Researchers have designed a synthetic molecule that tricks the AIDS virus into destroying itself. The compound, called DAVEI, was developed by researchers at Philadelphia’s Drexel University and causes the deadly pathogen to eject its contents before it can infect human cells.
The AIDS virus uses protein spikes on its surface to fuse to healthy cells. Once attached, the microbe inserts its genetic material, turning the cells into little factories that crank out thousands of copies of HIV.
But DAVEI hijacks the virus, mimicking its interaction with immune system cells. DAVEI binds to the pathogen's outer coat, triggering a firing mechanism that breaches the wall of the AIDS virus, according to Irwin Chaiken, a researcher in the Department of Biochemistry and Molecular Biology at Drexel’s College of Medicine.

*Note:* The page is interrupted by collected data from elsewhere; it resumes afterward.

/-- The result block (R371). -/
def resultBlock (w : Work) : List Byte :=
  let top := w.q.best.take w.c.kWanted
  leBytes 4 (w.q.status.getD 0) ++ leBytes 4 top.length ++ leBytes 4 w.q.expanded ++ leBytes 4 w.q.seen.length ++
    top.flatMap (fun k => leBytes 4 k.id ++ leBytes 4 k.dist) ++
    (List.replicate (w.c.kWanted - top.length) (leBytes 4 0xFFFFFFFF ++ leBytes 4 0)).flatten

/-- Work on a query until it waits or ends. The phase its command then has. -/
def runQuery (id : Nat) : Nat → E CmdPhase
  | 0 => return .running
  | fuel + 1 => do
    let s ← get
    match s.cmd? id, s.query? id with
    | some c, some q =>
      match q.status with
      | some _ =>
        if c.done = 0 then
          modify fun s => s.updateCmd id fun c => { c with snap := (resultBlock { c := c, q := q, g := .read (q.desc.getD []) }).map fun b => (b, q.tarn, false) }
        writeResult id (c.dword 24) (16 + 8 * c.kWanted) (16 + 8 * c.kWanted)
        return .performed
      | none =>
        let w : Work := { c := c, q := q, g := .read (q.desc.getD []) }
        let on ←
          if q.seen = [] then startStep c q
          else match q.popped, q.rest with
            | none, _ => popStep w
            | some n, none => listStep w n
            | some _, some ns => expandStep w ns
        if on then runQuery id fuel else return .running
    | _, _ => return .running

/-- Steps enough for a query: each visited node is popped once and its list has at most 64 ids. -/
def Cmd.searchFuel (c : Cmd) : Nat := 2 ^ c.vcap * 68 + 16

def State.workQuery (s : State) (c : Cmd) : State := s.workChecked c fun c => runQuery c.id c.searchFuel

/-! ## Events -/

/-- SRAM bytes of a query (R362). -/
def Cmd.sram (c : Cmd) : Nat := 12 * 2 ^ c.vcap + 8 * c.ef

/-- Free contexts of a stack. -/
def State.freeContexts (s : State) (stack : Nat) : List Nat :=
  (List.range 64).filter fun k => !(s.queries.any fun q => q.stack = stack && q.ctx = k)

/-- SRAM in use on a stack. -/
def State.sramUsed (s : State) (stack : Nat) : Nat :=
  ((s.queries.filter (·.stack = stack)).map fun q => match s.cmd? q.cmd with | some c => c.sram | none => 0).sum

/-- A locked page or a stopped VF holds a query up where it stands (R294, R421). -/
def State.queryHeld (s : State) (c : Cmd) : Bool :=
  match runQuery c.id c.searchFuel s with
  | .error .wait u => decide (u.queries = s.queries) && decide (u.cmds = s.cmds)
  | _ => false

/-- A started query of a stack that can go on: it waits for no answer, and nothing holds it up. -/
def State.resumable (s : State) (stack : Nat) : Option Cmd :=
  s.cmds.find? fun c => c.queue = 24 + stack && c.phase = .running &&
    (match s.query? c.id with | some q => q.status.isSome || !(q.reqs.any (!·.arrived)) | none => false) && !s.queryHeld c

/-- SEARCH (R362, R369): a query that was stopped goes on, or the next command starts when a context and SRAM are free. -/
def execSearch (stack : Nat) (s : State) : Host.Outcome State Fault Refusal :=
  if 8 ≤ stack || s.frozenQ.contains (24 + stack) then .next s
  else
    match s.resumable stack with
    | some c => .next (s.workQuery c)
    | none =>
      match s.nextQueued (24 + stack), s.freeContexts stack with
      | some c, k :: ks =>
        if 4 * 2 ^ 20 < s.sramUsed stack + c.sram then .next s
        else
          let ctx := (k :: ks).getD (Config.pick s.fresh % (ks.length + 1)) k
          let q : Query :=
            { stack := stack, ctx := ctx, cmd := c.id, desc := none, vec := none, cands := [], best := [], seen := [], expanded := 0,
              popped := none, rest := none, status := none, reqs := [], tarn := false }
          let s1 := { s with fresh := s.fresh + 1, queries := s.queries ++ [q] }
          let s2 := (s1.updateCmd c.id fun x => { x with phase := .running }).trace { c := c, q := q, g := .read [] } 1 0 stack c.entry 0
          .next (s2.workQuery { c with phase := .running })
      | _, _ => .next s

/-- The query in a context, with its command, while it runs. -/
def State.inContext (s : State) (stack ctx : Nat) : Option (Cmd × Query) :=
  match s.queries.find? fun q => q.stack = stack && q.ctx = ctx with
  | none => none
  | some q => match s.cmd? q.cmd with
    | some c => if c.phase = .running then some (c, q) else none
    | none => none

/-- What a remote stack reads for a request: whether it found poison, and the answer. -/
def serveRead (c : Cmd) (g : Graph) (vec : List Byte) (va : Nat) (isList : Bool) : E (Bool × List Nat) := do
  if isList then
    match ← readList c g va with
    | none => return (true, [])
    | some l => return (false, l)
  else
    match ← readDistance c g vec va with
    | none => return (true, [])
    | some d => return (false, [d])

/-- A remote stack serves a request: the answer is ready to travel. Its queue of requests is not its command queue: that one's freeze holds no request
up, and a failure of its engine is the query's (R370, R373). -/
def State.serve (s : State) (c : Cmd) (q : Query) (node : Nat) (isList : Bool) : State :=
  match q.reqs.find? (fun r => r.node = node && r.isList = isList && r.answer.isNone), q.desc with
  | some r, some bs =>
    let g := Graph.read bs
    match g.find node with
    | none => s
    | some (va, _) =>
      s.workOn (24 + r.stack) c fun c => do
        let a ← serveRead c g (q.vec.getD []) va isList
        modify fun u => u.updateQuery c.id fun q => { q with reqs := q.reqs.map fun (x : SearchReq) =>
          if x.node = node && x.isList = isList then { x with answer := some a } else x }
        return .running
  | _, _ => s

/-- LIST_REQUEST (R370): `stack` and `ctx` name the query. -/
def execListRequest (stack ctx node : Nat) (s : State) : Host.Outcome State Fault Refusal :=
  match s.inContext stack ctx with
  | some (c, q) => .next (s.serve c q node true)
  | none => .next s

/-- DISTANCE_REQUEST (R370). -/
def execDistanceRequest (stack ctx node : Nat) (s : State) : Host.Outcome State Fault Refusal :=
  match s.inContext stack ctx with
  | some (c, q) => .next (s.serve c q node false)
  | none => .next s

/-- ANSWER (R370): a served answer arrives; when all are in, the query goes on. A frozen search queue's queries stand still (R373, R421). -/
def execAnswer (stack ctx node : Nat) (s : State) : Host.Outcome State Fault Refusal :=
  match (s.inContext stack ctx).filter fun _ => !s.frozenQ.contains (24 + stack) with
  | none => .next s
  | some (c, q) =>
    match q.reqs.find? fun r => r.node = node && r.answer.isSome && !r.arrived with
    | none => .next s
    | some r =>
      let q1 := { q with reqs := q.reqs.map fun (x : SearchReq) => if x.node = node && x.isList = r.isList then { x with arrived := true } else x }
      let d := match r.answer with | some (_, x :: _) => if r.isList then 0 else x | _ => 0
      let s1 := (s.updateQuery c.id fun _ => q1).trace { c := c, q := q1, g := .read (q.desc.getD []) } 5 (if r.isList then 1 else 0) r.stack node d
      .next (if q1.reqs.all (·.arrived) then s1.workQuery c else s1)

end Sys2Proof.Machine
end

Explaining how DAVEI works, Chaiken said, “so that the contents that are inside the virus that are small enough to go through the pores will go through the pores and leak out. And at that point, the virus shrinks and it becomes inactivated.”
DAVEI was designed by Cameron Abrams, a professor of engineering at Drexel. Abrams envisions using the synthetic agent in a microbicide, a cream or gel that women can use vaginally to protect themselves from contracting the disease from their HIV-infected partners.

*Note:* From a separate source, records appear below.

/-- TSHAPE, TZERO, TADD and TLRU (R245, R249, R250, R251, R252, R257, R258, R260). TSHAPE completes in every state: it grants the shape that
its loop ends in, in s[d] and TMODE, or 0 with TMODE as it was. TZERO of a group below VREGS with a legal code declares a zero tile: a
dense one of zero codes, or an empty factor pair. TADD of two tiles of one shape, and TLRU of column purses, complete when the tile can
take the contribution: factor columns are appended while they fit the reserved rank, else every element takes the one rounded sum of R258
or R257, and TLRU of no whole column changes nothing. The group has the OR of the tarnish read, and nothing else changes. A tile operand
that is no tile base below VREGS, whose group reaches VREGS, or whose shape or kind does not fit takes PURSE_RANGE with TADDR the purse,
and a tile code that is not legal ILLEGAL_CODE with TADDR the code register; a dense contribution of TADD or TLRU to a factor pair takes
RANK_OVERFLOW with TADDR the base purse while TMODE.OVF is 0 or the group is too small for the dense tile. All of these come before any
effect, with RESUME 0, or with the restart point that stands armed (the model's choice, log 51); that an element partly above its purse's
fill reads as zero is the model's choice (log 52). -/
def Obligations.TilesAreShapedAndAdded : Prop :=
  (∀ (d a : BitVec 7) (s : State),
    let w := val s a
    let cap := if 1 ≤ getBits w 32 8 ∧ getBits w 32 8 ≤ s.strand.vregs then getBits w 32 8 else s.strand.vregs
    let lr := w.getLsbD 46
    let k := roundDim 256 (getBits w 16 9)
    let shape := shrinkShape s.strand.grant cap lr s.strand.ovf 64 (roundDim 128 (getBits w 0 8)) (roundDim 128 (getBits w 8 8)) (min (getBits w 40 6) 32)
    (shape = none → exec (.tshape d a) s = .next (wrote s d 0 (tarn1 s a))) ∧
    (∀ m n q, shape = some (m, n, q) → ∃ t, let gl := max 1 ((shapeBits lr s.strand.ovf m n q + s.strand.grant - 1) / s.strand.grant)
      exec (.tshape d a) s = .next t ∧ t.strand.pc = s.strand.pc + 4 ∧
      t.strand.reg d = (if d = 0 then .zero else { val := BitVec.ofNat 64 (m + n * 2 ^ 8 + k * 2 ^ 16 + gl * 2 ^ 32 + q * 2 ^ 40 + (if lr then 2 ^ 46 else 0)), tarn := tarn1 s a }) ∧
      (∀ r, r ≠ d → t.strand.reg r = s.strand.reg r) ∧
      t.strand.ctl.tmode.val.toNat = s.strand.ctl.tmode.val.toNat / 2 ^ 18 * 2 ^ 18 + s.strand.ctl.tmode.val.toNat % 2 +
        2 * ((m / 16 - 1) + (n / 16 - 1) * 8 + (k / 16 - 1) * 64 + q * 1024 + (if lr then 65536 else 0)) ∧
      t.strand.ctl.tmode.tarn = tarn1 s a ∧ t.strand.purses = s.strand.purses ∧ t.strand.masks = s.strand.masks ∧ CtlKept s t [0x016, 0x032] ∧
      t = { s with strand := t.strand })) ∧
  (∀ (d : BitVec 7) (s : State),
    let w := s.strand.ctl.tmode.val
    let m := 16 * (getBits w 1 3 + 1)
    let n := 16 * (getBits w 4 3 + 1)
    let q := min (getBits w 11 6) 32
    let lr := w.getLsbD 17
    let gl := max 1 ((shapeBits lr s.strand.ovf m n q + s.strand.grant - 1) / s.strand.grant)
    let x : Tile := { base := purseOf s d, pair := lr, qres := if lr then q else 0, q := 0, m := m, n := n, gl := gl }
    GroupHolds s x (if lr then 0 else m * n) → x.base + x.gl ≤ s.strand.vregs → (codeOf s d).valid = true →
    ((codeOf s d).isFp32 = true ∨ (lr = false ∧ (codeOf s d).isInt32 = true)) →
    ∃ t, exec (.tzero d) s = .next t ∧
      TileHolds s x (if lr then [] else List.replicate (m * n) 0) (s.strand.groupTarn x.base x.gl || s.strand.ctl.tmode.tarn) 0 t ∧ OutsideKept s x t ∧
      (∀ k, x.base ≤ k → k < x.base + x.gl → (t.strand.purse k).bits = 0 ∧ (t.strand.purse k).tag = (s.strand.purse x.base).tag)) ∧
  (∀ (d a : BitVec 7) (s : State) (x z : Tile), TileAt s d x → TileAt s a z → z.m = x.m → z.n = x.n →
    let tarn := s.strand.groupTarn x.base x.gl || s.strand.groupTarn z.base z.gl
    (x.pair = true → z.pair = true → x.q + z.q ≤ x.qres → GroupHolds s x ((x.m + x.n) * (x.q + z.q)) →
      ∃ t, exec (.tadd d a) s = .next t ∧
        TileHolds s { x with q := x.q + z.q } (tileRaw s x ((x.m + x.n) * x.q) ++ tileRaw s z ((x.m + x.n) * z.q)) tarn 0 t ∧ OutsideSame s x t) ∧
    (¬ (x.pair = true ∧ z.pair = true ∧ x.q + z.q ≤ x.qres) → TakesDense s x → GroupHolds s x (x.m * x.n) →
      let c := codeOf s d
      let out := (List.range (x.m * x.n)).map fun e =>
        let v := (tileVals s c x).getD e (.zero false, 0)
        let u := (tileVals s (codeOf s a) z).getD e (.zero false, 0)
        let r := c.rd (drawOf s c) (if z.pair then e * 2 ^ 20 else e) (Ex.add c.rdn v.1 u.1)
        ((r.1, v.2 ||| u.2 ||| r.2) : Ex × Flags)
      ∃ t, exec (.tadd d a) s = .next t ∧
        TileHolds s (denseOf x) (codeBits c (drawOf s c) out) (tarn || (x.pair && s.strand.ctl.tmode.tarn)) (flagsOf out) t ∧ OutsideSame s x t)) ∧
  (∀ (d a b : BitVec 7) (ca cb : Bool) (s : State) (x : Tile), TileAt s d x → purseOf s a < s.strand.vregs → purseOf s b < s.strand.vregs →
    (∀ f ∈ [d, a, b], (codeOf s f).valid = true ∧ (codeOf s f).isFp32 = true) →
    let n := min (min (min 4096 ((s.strand.purse (purseOf s a)).fill / 32) / x.m) (min 4096 ((s.strand.purse (purseOf s b)).fill / 32) / x.n)) 32
    let tarn := s.strand.groupTarn x.base x.gl || tarnOf s a || tarnOf s b
    let us := columnsOf s a n x.m
    let vs := columnsOf s b n x.n
    (n = 0 → exec (.tlru d a b ca cb) s = .next (goesTo s (s.strand.pc + 4))) ∧
    (n ≠ 0 → x.pair = true → x.q + n ≤ x.qres → GroupHolds s x ((x.m + x.n) * (x.q + n)) →
      let raw := fun (f : BitVec 7) (lo k : Nat) => (List.range k).map fun r => bitsAt (s.strand.purse (purseOf s f)).bits (32 * (lo + r)) 32
      ∃ t, exec (.tlru d a b ca cb) s = .next t ∧
        TileHolds s { x with q := x.q + n } (tileRaw s x ((x.m + x.n) * x.q) ++ (List.range n).flatMap fun i => raw a (i * x.m) x.m ++ raw b (i * x.n) x.n) tarn 0 t ∧
        OutsideSame s x t) ∧
    (n ≠ 0 → ¬ (x.pair = true ∧ x.q + n ≤ x.qres) → TakesDense s x → GroupHolds s x (x.m * x.n) →
      let c := codeOf s d
      let out := (List.range (x.m * x.n)).map fun e =>
        let v := (tileVals s c x).getD e (.zero false, 0)
        let sum := treeSum c (drawOf s c) (e * 2 ^ 20) (products (rowOf us (e / x.n)) (rowOf vs (e % x.n)))
        let r := c.rd (drawOf s c) (e * 2 ^ 20) (Ex.add c.rdn v.1 sum.1)
        ((r.1, v.2 ||| sum.2 ||| r.2) : Ex × Flags)
      ∃ t, exec (.tlru d a b ca cb) s = .next t ∧
        TileHolds s (denseOf x) (codeBits c (drawOf s c) out) (tarn || (x.pair && s.strand.ctl.tmode.tarn)) (flagsOf out) t ∧ OutsideSame s x t)) ∧
  (∀ (d a b : BitVec 7) (ca cb : Bool) (s : State),
    let k := purseOf s d
    let j := purseOf s a
    (∀ i ∈ [Instr.tmma d a b, .tmmal d a b, .tlru d a b ca cb, .tadd d a, .trecomp d, .tdup d a, .tdense a d],
      (¬ (k < s.strand.vregs ∧ (s.strand.tile? k).isSome = true) → exec i s = TileTraps s s 0x02 k) ∧
      (∀ x, k < s.strand.vregs → s.strand.tile? k = some x → s.strand.vregs < x.base + x.gl → exec i s = TileTraps s s 0x02 (max k s.strand.vregs))) ∧
    (∀ x, TileBase s d x →
      (∀ i ∈ [Instr.tmma d a b, .trecomp d, .tdup d a], tileCodeOk s d x = false → exec i s = TileTraps s s 0x03 (s.strand.purse k).tag.toNat) ∧
      (¬ (j < s.strand.vregs ∧ (s.strand.tile? j).isSome = true) → ∀ i ∈ [Instr.tadd d a, .tmmal d a b], exec i s = TileTraps s s 0x02 j) ∧
      (∀ z, TileBase s a z → (¬ (z.m = x.m ∧ z.n = x.n) → exec (.tadd d a) s = TileTraps s s 0x02 j) ∧
        (¬ (z.pair = true ∧ z.m = x.m) → exec (.tmmal d a b) s = TileTraps s s 0x02 j)))) ∧
  (∀ (d a b : BitVec 7) (ca cb : Bool) (s : State) (x z : Tile), TileAt s d x → x.pair = true → ¬ TakesDense s x →
    (TileAt s a z → z.m = x.m → z.n = x.n → ¬ (z.pair = true ∧ x.q + z.q ≤ x.qres) → exec (.tadd d a) s = TileTraps s s 0x07 x.base) ∧
    (purseOf s a < s.strand.vregs → purseOf s b < s.strand.vregs → (∀ f ∈ [d, a, b], (codeOf s f).valid = true ∧ (codeOf s f).isFp32 = true) →
      let n := min (min (min 4096 ((s.strand.purse (purseOf s a)).fill / 32) / x.m) (min 4096 ((s.strand.purse (purseOf s b)).fill / 32) / x.n)) 32
      n ≠ 0 → x.qres < x.q + n → exec (.tlru d a b ca cb) s = TileTraps s s 0x07 x.base))

/-- TMMA and TMMAL (R243, R245, R249, R250, R253, R254, R255, R256, R259, R260). A TMMA whose descriptor, map and rows load, with operand
codes of an accepted kind, completes when the tile can take the product: element (r, c) becomes its old value plus, strip by strip of KS
products, the tree sum of A row r times B row c, rounded after each addition, rows duplicated as the map says; with KT = 0 it changes
nothing. A TMMAL takes A from the factor pair of its second field: first the sums of V times B over K, then those of U times them. The
group has the OR of all tarnish read and nothing else changes after the loads. A descriptor's code that is not of an accepted kind takes
ILLEGAL_CODE with TADDR its field, ACODE first, and a product that meets a factor pair takes RANK_OVERFLOW, decided last, while TMODE.OVF
is 0 or the group is too small for the dense tile; both before any effect. That KT = 0 leaves the descriptor's address untested, that a
factor pair without columns in TMMAL changes nothing, and that a restart point which stands armed is kept are the model's choices (logs 51
and 52). -/
def Obligations.MatrixProductsComplete : Prop :=
  (∀ (d a b : BitVec 7) (s : State) (x : Tile), TileAt s d x → (val s b).toNat = 0 → exec (.tmma d a b) s = .next (goesTo s (s.strand.pc + 4))) ∧
  (∀ (d a b : BitVec 7) (s s1 s2 s3 s4 : State) (x : Tile) (desc : Nat) (dm : List Dup) (ra rb : List (List Ex)) (td tm ta tb : Bool),
    let c := codeOf s d
    let kt := min (val s b).toNat 65536
    let ca := s.strand.codeOf (BitVec.ofNat 3 (bitsAt desc 256 3))
    let cb := s.strand.codeOf (BitVec.ofNat 3 (bitsAt desc 264 3))
    let mode := s.strand.ctl.tmode
    TileAt s d x → kt ≠ 0 → loadDescriptor (val s a) s = .ok (desc, td) s1 → (ca.valid && operandOk c ca) = true → (cb.valid && operandOk c cb) = true →
    loadMap true x kt s1 = .ok (dm, tm) s2 →
    loadRows { base := descWord desc 0, stride := descWord desc 2, rows := x.m, code := ca, scales := getBits mode.val 18 16 } kt 0 x.m s2 = .ok (ra, ta) s3 →
    loadRows { base := descWord desc 1, stride := descWord desc 3, rows := x.n, code := cb, scales := getBits mode.val 34 16 } kt 0 x.n s3 = .ok (rb, tb) s4 →
    TakesDense s x → GroupHolds s x (x.m * x.n) →
    let out := (List.range (x.m * x.n)).map fun e =>
      stripSums c (drawOf s c) (e * 2 ^ 20) (16 * (getBits mode.val 7 4 + 1)) (kt + 1) 0
        (products ((ra.map (dupRow dm true)).getD (e / x.n) []) ((rb.map (dupRow dm false)).getD (e % x.n) [])) ((tileVals s c x).getD e (.zero false, 0))
    ∃ t, exec (.tmma d a b) s = .next t ∧
      TileHolds s4 (denseOf x) (codeBits c (drawOf s c) out) (s.strand.groupTarn x.base x.gl || tarn1 s a || tarn1 s b || td || tm || ta || tb || mode.tarn) (flagsOf out) t ∧
      OutsideSame s4 x t) ∧
  (∀ (d a b : BitVec 7) (s s1 : State) (x : Tile) (desc : Nat) (td : Bool),
    let c := codeOf s d
    let code := fun (lo : Nat) => s.strand.codeOf (BitVec.ofNat 3 (bitsAt desc lo 3))
    TileAt s d x → min (val s b).toNat 65536 ≠ 0 → loadDescriptor (val s a) s = .ok (desc, td) s1 →
    (((code 256).valid && operandOk c (code 256)) = false → exec (.tmma d a b) s = TileTraps s s1 0x03 (bitsAt desc 256 3)) ∧
    (((code 256).valid && operandOk c (code 256)) = true → ((code 264).valid && operandOk c (code 264)) = false →
      exec (.tmma d a b) s = TileTraps s s1 0x03 (bitsAt desc 264 3)) ∧
    (((code 256).valid && operandOk c (code 256)) = true → ((code 264).valid && operandOk c (code 264)) = true → x.pair = true → ¬ TakesDense s x →
      ∀ (s2 s3 s4 : State) (dm : List Dup) (ra rb : List (List Ex)) (tm ta tb : Bool),
      let kt := min (val s b).toNat 65536
      let mode := s.strand.ctl.tmode.val
      loadMap true x kt s1 = .ok (dm, tm) s2 →
      loadRows { base := descWord desc 0, stride := descWord desc 2, rows := x.m, code := code 256, scales := getBits mode 18 16 } kt 0 x.m s2 = .ok (ra, ta) s3 →
      loadRows { base := descWord desc 1, stride := descWord desc 3, rows := x.n, code := code 264, scales := getBits mode 34 16 } kt 0 x.n s3 = .ok (rb, tb) s4 →
      exec (.tmma d a b) s = TileTraps s s4 0x07 x.base)) ∧
  (∀ (d a b : BitVec 7) (s s1 s2 s3 : State) (x f : Tile) (desc : Nat) (dm : List Dup) (rb : List (List Ex)) (td tm tb : Bool),
    let c := codeOf s d
    let cb := s.strand.codeOf (BitVec.ofNat 3 (bitsAt desc 264 3))
    let mode := s.strand.ctl.tmode
    TileAt s d x → TileAt s a f → f.pair = true → f.m = x.m → loadDescriptor (val s b) s = .ok (desc, td) s1 → (cb.valid && operandOk c cb) = true →
    loadMap false x f.n s1 = .ok (dm, tm) s2 →
    loadRows { base := descWord desc 1, stride := descWord desc 3, rows := x.n, code := cb, scales := getBits mode.val 34 16 } f.n 0 x.n s2 = .ok (rb, tb) s3 →
    (f.q = 0 → exec (.tmmal d a b) s = .next (s3.mapStrand Strand.advance)) ∧
    (f.q ≠ 0 → x.pair = true → ¬ TakesDense s x → exec (.tmmal d a b) s = TileTraps s s3 0x07 x.base) ∧
    (f.q ≠ 0 → TakesDense s x → GroupHolds s x (x.m * x.n) →
      let cw : Code := { c with kind := 2, wid := 0 }
      let uv := s.strand.factors f
      let ws := (List.range f.q).map fun i => (List.range x.n).map fun j =>
        stripSums cw (drawOf s cw) ((i * x.n + j) * 2 ^ 20) (16 * (getBits mode.val 7 4 + 1)) 257 0
          (products (uv.2.getD i []) ((rb.map (dupRow dm false)).getD j [])) (.zero false, 0)
      let out := (List.range (x.m * x.n)).map fun e =>
        let v := (tileVals s c x).getD e (.zero false, 0)
        let sum := treeSum c (drawOf s c) (e * 2 ^ 20) (products (rowOf uv.1 (e / x.n)) (ws.map fun r => (r.getD (e % x.n) (.zero false, 0)).1))
        let r := c.rd (drawOf s c) (e * 2 ^ 20) (Ex.add c.rdn v.1 sum.1)
        ((r.1, v.2 ||| sum.2 ||| r.2) : Ex × Flags)
      ∃ t, exec (.tmmal d a b) s = .next t ∧
        TileHolds s3 (denseOf x) (codeBits c (drawOf s c) out)
          (s.strand.groupTarn x.base x.gl || s.strand.groupTarn f.base f.gl || tarn1 s b || td || tm || tb || mode.tarn) (flagsOf (out ++ ws.flatten)) t ∧
        OutsideSame s3 x t))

“And so this we think this would benefit primarily populations in sub-Saharan Africa where male-to-female transmission is very high rate, young women are being infected at a very high rate. That’s extremely detrimental to those societies,” said Abrams.
Abrams also says DAVEI might be used someday as a treatment for those who are HIV positive by destroying infected cells.
“In an active infection in an individual, there are cells that are continuously producing virus. And if those cells could be destroyed before they produce a lot of virus that obviously would be very good,” Abrams pointed out.
Researchers say much more work needs to be done with DAVEI and compounds like it before actual anti-HIV therapies could be developed. An article on the manmade molecule was published in the October edition of Antimicrobial Agents and Chemotherapy.